Crude Achieves 11% Monthly Gain As China Scrambles To Solve Its Energy Crunch

by Ship & Bunker News Team
Friday October 29, 2021

Yet more evidence that demand is outpacing global supply occurred on Friday as oil posted further gains as well as an 11 percent monthly gain – with analysts noting that even more demand recovery is ahead in the weeks and months ahead.

West Texas Intermediate rose 76 cents to settle at $83.57 per barrel, while Brent for December settlement climbed 6 cents to $84.38 per barrel (the more active January contract added 6 cents to end the session at $83.72 per barrel).

Pierre Breber, chief financial officer at Chevron Corp, pointed out that as commuting and air travel picks up, there's "strong demand across our products with more recovery expected" during the current quarter.

Also, as analysts continue to debate the possibility that the Organization of Petroleum Exporting Countries (OPEC) and allies will increase output to lessen the severity of the expected energy crunch this winter, Chevron and Exxon Mobil Corp.'s better-than-expected earnings reported on Friday also suggested the possibility of increased output.

Chevron in fact reported its highest quarterly profit in eight years, with net income of $6.11 billion, or $3.19 per share, compared with a loss of $207 million, or 12 cents per share, a year ago.

But the majority opinion is that OPEC is the key to alleviating the crude shortages, and Bloomberg on Friday noted that "Behind closed doors an intense campaign is being waged to convince OPEC+ to speed up its output increases," with "the U.S., India, Japan, and other consuming countries are putting the strongest diplomatic pressure on the cartel in years."
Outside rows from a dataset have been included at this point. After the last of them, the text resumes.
-- ==== Sys2Proof/Machine/Traffic.lean ====
section
/-! DEFINITION. The writes and reads of the traffic manager's objects: pools, queues, policers, commitments and gate
lists ("Queues, buffers and scheduling", R247 to R270). -/

namespace Sys2Proof.Machine

/-! The selected allocation (R248). -/

/-- The allocation that an accessor selects. -/
def State.allocSel (s : State) (a : Acc) : Nat := s.own 0x7400_01 0 a

/-- Whether a selection is the template or a held allocation. -/
def State.selOk (s : State) (e : Nat) : Bool := e == 0 || s.allocHeld e

/-- The selection behind an instance: none where the selected allocation was released. `first` is the first
instance that goes through the selector. -/
def State.extFor (s : State) (a : Acc) (first i : Nat) : Option Nat :=
  if i < first then some 0
  else if s.selOk (s.allocSel a) then some (s.allocSel a) else none

/-- The write of the allocation selector. -/
def writeAllocSel : Handler := fun r a i v s =>
  if ¬ r.admits v then (0x04, s) else if s.selOk v then (0x00, s.setOwn r.addr i a v) else (0x0B, s)

/-- The read of the allocation selector. -/
def readAllocSel : Reader := fun _ a _ s => (0x00, s.allocSel a % releasedMark, s)

/-- The write of an object of a queue. -/
def queueWrite (act : Nat → QRef → State → Nat × State) : Handler := fun r a i v s =>
  match s.extFor a 0x90 i with
  | none => (0x01, s)
  | some e => if r.admits v then act v ⟨i, e⟩ s else (0x04, s)

/-- The read of an object of a queue. -/
def queueRead (f : State → QRef → Nat) : Reader := fun _ a i s =>
  match s.extFor a 0x90 i with
  | none => (0x01, 0, s)
  | some e => (0x00, f s ⟨i, e⟩, s)

/-- The read of a count of a queue. -/
def queueCount : Reader := fun r a i s =>
  match s.extFor a 0x90 i with
  | none => (0x01, 0, s)
  | some e => s.readCount r.addr i e a

/-- The write of an object of a scheduler. -/
def schedWrite (act : Nat → Nat → Nat → State → Nat × State) : Handler := fun r a i v s =>
  match s.extFor a 9 i with
  | none => (0x01, s)
  | some e => if r.admits v then act v i e s else (0x04, s)

/-- The read of an object of a scheduler. -/
def schedRead (f : State → Nat → Nat → Nat) : Reader := fun _ a i s =>
  match s.extFor a 9 i with
  | none => (0x01, 0, s)
  | some e => (0x00, f s i e, s)

/-- The write of an object of the selected allocation. -/
def allocWrite (act : Nat → Nat → State → Nat × State) : Handler := fun r a _ v s =>
  match s.extFor a 0 0 with
  | none => (0x01, s)
  | some e => if r.admits v then act v e s else (0x04, s)

/-- The read of an object of the selected allocation. -/
def allocRead (f : State → Nat → Nat) : Reader := fun _ a _ s =>
  match s.extFor a 0 0 with
  | none => (0x01, 0, s)
  | some e => (0x00, f s e, s)

/-- Whether a queue is one of the template. -/
def QRef.template (q : QRef) : Bool := decide (0x90 ≤ q.inst) && q.ext == 0

/-! Pools and admission parameters (R251 to R253). -/

/-- The write of 0x7000.01. -/
def writePoolSize : Handler := fun r _ _ v s =>
  if s.mode ≠ .dark ∧ s.mode ≠ .service then (0x05, s)
  else if ¬ r.admits v then (0x04, s)
  else
    let t := s.setObj0 0x7000_01 v
    if t.poolSize true < t.reservation true ∨ t.poolSize false < t.reservation false then (0x0B, s) else (0x00, t)

/-- POOL_SIZE (R251). -/
def execPoolSize (r : Req) (s : State) : Host.Outcome State Fault Refusal :=
  .next (s.answerWrite writePoolSize 0x7000_01 r)

/-- The write of 0x7001.01. -/
def writeReserved : Handler := queueWrite fun v q s =>
  let t := s.setQobj 0x7001_01 q v
  let up := q.upstream
  if t.poolSize up < t.reservation up + t.sumQueues up t.shared then (0x0B, s) else (0x00, t)

/-- The write of 0x7001.02. -/
def writeMaximum : Handler := queueWrite fun v q s =>
  if v < s.qobj 0x7001_01 q then (0x04, s) else (0x00, s.setQobj 0x7001_02 q v)

/-- The write of an object of a queue without a rule of its own. -/
def writeQueueObj (a : Nat) : Handler := queueWrite fun v q s => (0x00, s.setQobj a q v)

/-! Scheduling parameters (R259, R260). -/

/-- The write of 0x7100.01. -/
def writeWeight : Handler := queueWrite fun v q s =>
  if q.num < 4 then (0x0B, s) else (0x00, s.setQobj 0x7100_01 q v)

/-- The committed bucket of a queue keeps its level over a write (R260). -/
def State.keepCommit (s : State) (q : QRef) (rate : Bool) : State :=
  let x := s.queue q
  s.setQueue q { x with commit := bucketRetime x.commit (s.qobj 0x7100_03 q) (s.qobj 0x7100_04 q) s.time.st
                                    (rate && s.qobj 0x7100_07 q == 1) }

/-- The shaper of a queue keeps its level over a write (R260). -/
def State.keepShaper (s : State) (q : QRef) (rate : Bool) : State :=
  let x := s.queue q
  s.setQueue q { x with shaper := bucketRetime x.shaper (s.qobj 0x7100_05 q) (s.qobj 0x7100_06 q) s.time.st
                                    (rate && s.qobj 0x7100_07 q == 1) }

/-- The aggregate shaper of a scheduler keeps its level over a write (R260). -/
def State.keepAgg (s : State) (i : Nat) : State :=
  let y := s.sched i 0
  s.setSched i 0 { y with agg := bucketRetime y.agg (s.obj 0x7110_02 i) (s.obj 0x7110_03 i) s.time.st false }

/-- The write of 0x7100.04. -/
def writeCommitBurst : Handler := queueWrite fun v q s => (0x00, (s.keepCommit q false).setQobj 0x7100_04 q v)

/-- The write of 0x7100.05. -/
def writeShaperRate : Handler := queueWrite fun v q s => (0x00, (s.keepShaper q true).setQobj 0x7100_05 q v)

/-- The write of 0x7100.06. -/
def writeShaperBurst : Handler := queueWrite fun v q s => (0x00, (s.keepShaper q false).setQobj 0x7100_06 q v)

/-- The write of 0x7110.03. -/
def writeAggBurst : Handler := schedWrite fun v i _ s => (0x00, (s.keepAgg i).setObj 0x7110_03 i v)

/-- The write of 0x7110.01. -/
def writeOverhead : Handler := schedWrite fun v i e s => (0x00, s.setObjX 0x7110_01 i e v)

/-! Commitments (R269). -/

/-- What a scheduler's commitments exceed its capacity by. -/
def State.excess (s : State) (i e : Nat) : Nat := s.committedSum i e - s.capacity i e

/-- A commitment's new rate: honoured where it had none, none where it is 0 (R270). -/
def State.commitTo (s : State) (i e n old v : Nat) : State :=
  if v = 0 then s.setGState i e n 0 else if old = 0 then s.setGState i e n 1 else s

/-- The write of 0x7100.03. -/
def writeCommitted : Handler := queueWrite fun v q s =>
  let old := s.qobj 0x7100_03 q
  let t := (s.keepCommit q true).setQobj 0x7100_03 q v
  if q.template ∧ v ≠ 0 then (0x0B, s)
  else if old < v ∧ t.excess q.sched q.ext ≠ 0 then (0x0B, s)
  else (0x00, t.commitTo q.sched q.ext q.num old v)

/-- The write of 0x7110.04. -/
def writeFloor : Handler := schedWrite fun v i e s =>
  let old := s.objX 0x7110_04 i e
  let t := s.setObjX 0x7110_04 i e v
  if i = 9 ∧ e = 0 ∧ v ≠ 0 then (0x0B, s)
  else if old < v ∧ t.excess i e ≠ 0 then (0x0B, s)
  else (0x00, t.commitTo i e 16 old v)

/-- The write of 0x7110.02: refused where it lowers the capacity below the commitments. -/
def writeAggRate : Handler := schedWrite fun v i e s =>
  let t := (s.keepAgg i).setObj 0x7110_02 i v
  if t.capacity i e < s.capacity i e ∧ t.excess i e ≠ 0 then (0x0B, s) else (0x00, t)

/-- The state that a commitment write would leave, for its excess. -/
def State.tried (s : State) (addr i e v : Nat) : State :=
  if addr = 0x7100_03 then s.setQobj addr ⟨i, e⟩ v else s.setObjX addr i e v

/-- The note of a refused commitment: 0x7500.08 and event 0x0702 with the scheduler, the object and the excess; none
where a template value is refused (R248, R269). -/
def noteExcess (r : Row) (a : Acc) (i v : Nat) (before after : State) : State :=
  let e := (before.extFor a (if r.addr = 0x7100_03 then 0x90 else 9) i).getD 0
  let n := if r.addr = 0x7100_03 then (QRef.mk i e).sched else i
  let x := (before.tried r.addr i e v).excess n e
  if n = 9 ∧ e = 0 then after
  else (after.count0 0x7500_08).raise 0x0702 [.byte n, .num r.addr, .num x]

/-- The handler of a commitment write. -/
def commitHandler (a : Nat) : Handler :=
  if a = 0x7100_03 then writeCommitted else if a = 0x7110_04 then writeFloor else writeAggRate

/-- Whether an object is one of the commitments. -/
def isCommitment (a : Nat) : Bool := a == 0x7100_03 || a == 0x7110_04 || a == 0x7110_02

/-- COMMITMENT_WRITE (R269). -/
def execCommitmentWrite (a : ObjAddr) (r : Req) (s : State) : Host.Outcome State Fault Refusal :=
  .next (if isCommitment a.toNat then s.answerNoted (commitHandler a.toNat) noteExcess a.toNat r else s)

/-- The write of 0x7500.03. -/
def writeDeclared : Handler := allocWrite fun v e s =>
  if e = 0 ∧ v ≠ 0 then (0x0B, s) else (0x00, s.setObjX 0x7500_03 0 e v)

/-- The write of 0x7400.02. -/
def writeExpress : Handler := allocWrite fun v e s => (0x00, s.setObjX 0x7400_02 0 e v)

/-- Measured grant, 0x7500.04: 0 until the window is full (R268). -/
def State.measuredGrant (s : State) (e : Nat) : Nat :=
  let w := s.obj0 0x7500_05
  let m := (s.sched 9 e).measured.take w
  if w ≤ m.length then m.foldl (· + ·) 0 / w else 0

/-! Policers (R254 to R256). -/

/-- Whether a burst is in range for a mode. -/
def burstOk (mode n : Nat) : Bool := (decide (64 ≤ n) && decide (n ≤ 268435456)) || (n == 0 && mode == 0)

/-- Whether a configuration is valid (R254). -/
def policerOk (v : Nat) : Bool :=
  decide (cfgCir v ≤ 400000000) && decide (cfgPir v ≤ 400000000) && burstOk (cfgMode v) (cfgCbs v) &&
    burstOk (cfgMode v) (cfgPbs v) && decide (cfgMode v ≤ 3) && decide (bits v 23 16 ≤ 1) && bits v 15 9 == 0 &&
    bits v 7 0 == 0 && decide (cfgCir v ≤ cfgPir v) && (cfgMode v == 0 || cfgPir v != 0)

/-- The write of 0x7200.02 (R256). -/
def writePolicer : Handler := fun _ a _ v s =>
  let n := s.own 0x7200_01 0 a
  if policerOk v = false then (0x04, s)
  else
    let old := s.policerCfg n
    let x := s.policer n
    let st := s.time.st
    let y : PolicerSt := if cfgMode old = 0 then {} else
      { tc := some (bucketLevel x.tc (cfgCir old) (cfgCbs old) st, st)
        tp := some (bucketLevel x.tp (cfgPir old) (cfgPbs old) st, st) }
    (0x00, (s.setPolicer n y).setObjX 0x7200_02 0 n v)

/-- POLICER_CONFIGURATION (R256). -/
def execPolicerConfiguration (r : Req) (s : State) : Host.Outcome State Fault Refusal :=
  .next (s.answerWrite writePolicer 0x7200_02 r)

/-- The read of the selected policer's configuration. -/
def readPolicer : Reader := fun _ a _ s => (0x00, s.policerCfg (s.own 0x7200_01 0 a), s)

/-- The read of a count of the selected policer. -/
def policerCount : Reader := fun r a _ s => s.readCount r.addr 0 (s.own 0x7200_01 0 a) a

/-- The read of a bucket level of the selected policer, in bytes; `peak` names the peak bucket. -/
def policerLevel (peak : Bool) : Reader := fun _ a _ s =>
  let n := s.own 0x7200_01 0 a
  let v := s.policerCfg n
  let l := if peak then bucketLevel (s.policer n).tp (cfgPir v) (cfgPbs v) s.time.st
    else bucketLevel (s.policer n).tc (cfgCir v) (cfgCbs v) s.time.st
  (0x00, ofSigned 64 (levelBytes l), s)

/-- The write of 0x7201.01: no colour code 3 (R255). -/
def writeDscp : Handler := fun r _ i v s =>
  if (List.range 64).all fun d => bits v (2 * d + 1) (2 * d) != 3 then (0x00, s.setObj r.addr i v) else (0x04, s)

/-! Gate lists (R262, R263). -/

/-- Administrative entry `e` of a port's list. -/
def State.adminEntry (s : State) (p e : Nat) : Nat := s.objX 0x7301_02 p e

/-- The administrative copy of a port's list. -/
def State.adminList (s : State) (p : Nat) : GateList :=
  { enable := s.obj 0x7300_01 p == 1, base := ofTime112 (s.obj 0x7300_02 p) * 2 ^ 32, cycle := s.obj 0x7300_03 p,
    entries := (List.range (s.obj 0x7300_04 p)).map (s.adminEntry p) }

/-- Whether a gate entry is valid (R262). -/
def entryValid (e : Nat) : Bool :=
  bits e 47 46 != 3 && bits e 45 32 == 0 && decide (1 ≤ bits e 31 0) && decide (bits e 31 0 ≤ 1000000000)

/-- The gated queues of a new list whose committed rate it cannot carry (R269), with the excess in kbit/s. -/
def State.gateExcess (s : State) (p : Nat) (g : GateList) : Option Nat :=
  ((List.range 16).find? fun n => g.gates n &&
      decide (portRate (s.obj 0x5000_01 p) * g.openTime n < s.gRate p 0 n * g.cycle)).map fun n =>
    s.gRate p 0 n - portRate (s.obj 0x5000_01 p) * g.openTime n / g.cycle

/-- The start of an accepted change from the time of day `t` of its write, in 2⁻⁴⁸ ns (R263). -/
def gateStart (g : GateList) (t : Nat) : Nat :=
  let least := t + 100000 * todNanosecond
  let cycle := g.cycle * todNanosecond
  if least ≤ g.base then g.base else g.base + max 1 ((least - g.base + cycle - 1) / cycle) * cycle

/-- The write of 0x7300.05. -/
def writeGateChange : Handler := fun _ _ p v s =>
  let g := s.adminList p
  if v ≠ 1 ∨ (g.enable = true ∧ (g.entries = [] ∨ g.entries.all entryValid = false)) then (0x04, s)
  else if (s.gateExcess p g).isSome then (0x0B, s)
  else (0x09, s.setGate p { s.gate p with pending := some (g, gateStart g s.time.tod) })

/-- The note of a refused gate change (R269). -/
def noteGate (r : Row) (_ : Acc) (p _ : Nat) (before after : State) : State :=
  (after.count0 0x7500_08).raise 0x0702 [.byte p, .num r.addr, .num ((before.gateExcess p (before.adminList p)).getD 0)]

/-- GATE_CONFIGURATION_CHANGE (R263). -/
def execGateConfigurationChange (r : Req) (s : State) : Host.Outcome State Fault Refusal :=
  .next (s.answerNoted writeGateChange noteGate 0x7300_05 r)

/-- The write of the selected administrative entry. -/
def writeGateEntry : Handler := fun r a p v s =>
  if bits v 45 32 = 0 then (0x00, s.setObjX r.addr p (s.own 0x7301_01 p a) v) else (0x04, s)

/-- The read of the selected administrative entry. -/
def readGateEntry : Reader := fun _ a p s => (0x00, s.adminEntry p (s.own 0x7301_01 p a), s)

/-- The read of the selected operative entry; one beyond the list reads as the default of an entry. -/
def readOperEntry : Reader := fun _ a p s =>
  (0x00, nth (objDefault 0x7301_02 p) (s.gate p).oper.entries (s.own 0x7301_01 p a), s)

/-- The number of the entry at a position. -/
def entryIndex : List (Nat × Nat) → Nat → Nat → Nat
  | [], _, _ => 0
  | (_, n) :: r, pos, i => if pos < n then i else entryIndex r (pos - n) (i + 1)

/-- Current entry, 0x7300.0C. -/
def State.currentEntry (s : State) (p : Nat) : Nat :=
  let x := s.gate p
  if x.oper.enable then entryIndex x.oper.spans (x.position s.time.tod) 0 else 0

/-- Gate states now, 0x7300.0D. -/
def State.gateStates (s : State) (p : Nat) : Nat := ((s.gateEntry p).map fun e => bits e 63 48).getD 0xFFFF

/-- The write of 0x4202.01 (R191). -/
def writeLaunchEnable : Handler := fun r _ q v s =>
  if ¬ r.admits v then (0x04, s) else if (s.queue ⟨q, 0⟩).frames ≠ [] then (0x0A, s) else (0x00, s.setObj r.addr q v)

end Sys2Proof.Machine
end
However, OPEC de facto leader Saudi Arabia has so far refused to comply, stating that its current  monthly 400,000 barrel per day (bpd) additions are enough at a time when the pandemic is retreating but could experience flare-ups that would impact demand.

This view was shared by Alexander Novak, deputy prime minister of Russia: he earlier told media, "Demand [for oil] can decline as there is still uncertainty."
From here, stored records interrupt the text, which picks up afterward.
-- ==== Sys2Proof/Machine/Core.lean ====
section
/-! DEFINITION. The machine as the host takes it: its state, its two kinds of stop, its step and its reset. -/

def Sys2Proof.core : Host.Core :=
  { State := Sys2Proof.Machine.State, Fault := Sys2Proof.Machine.Fault,
    Refusal := Sys2Proof.Machine.Refusal, step := Sys2Proof.Machine.step, reset := Sys2Proof.Machine.State.reset }
end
Still, even the height of the Delta variant did nothing to dent demand, which may be why China reportedly canvased independent and state oil refiners last week for solutions to its energy shortage, which is already causing diesel to be rationed ahead of winter.

The National Development and Reform Commission asked questions such as whether refiners can raise processing rates to produce more fuel, whether they can import more diesel and gasoline, and if they can obtain crude at a reasonable price.

China's crude stockpiles were at 919 million barrels as of October 24, or 59 percent of the nation's storage capacity.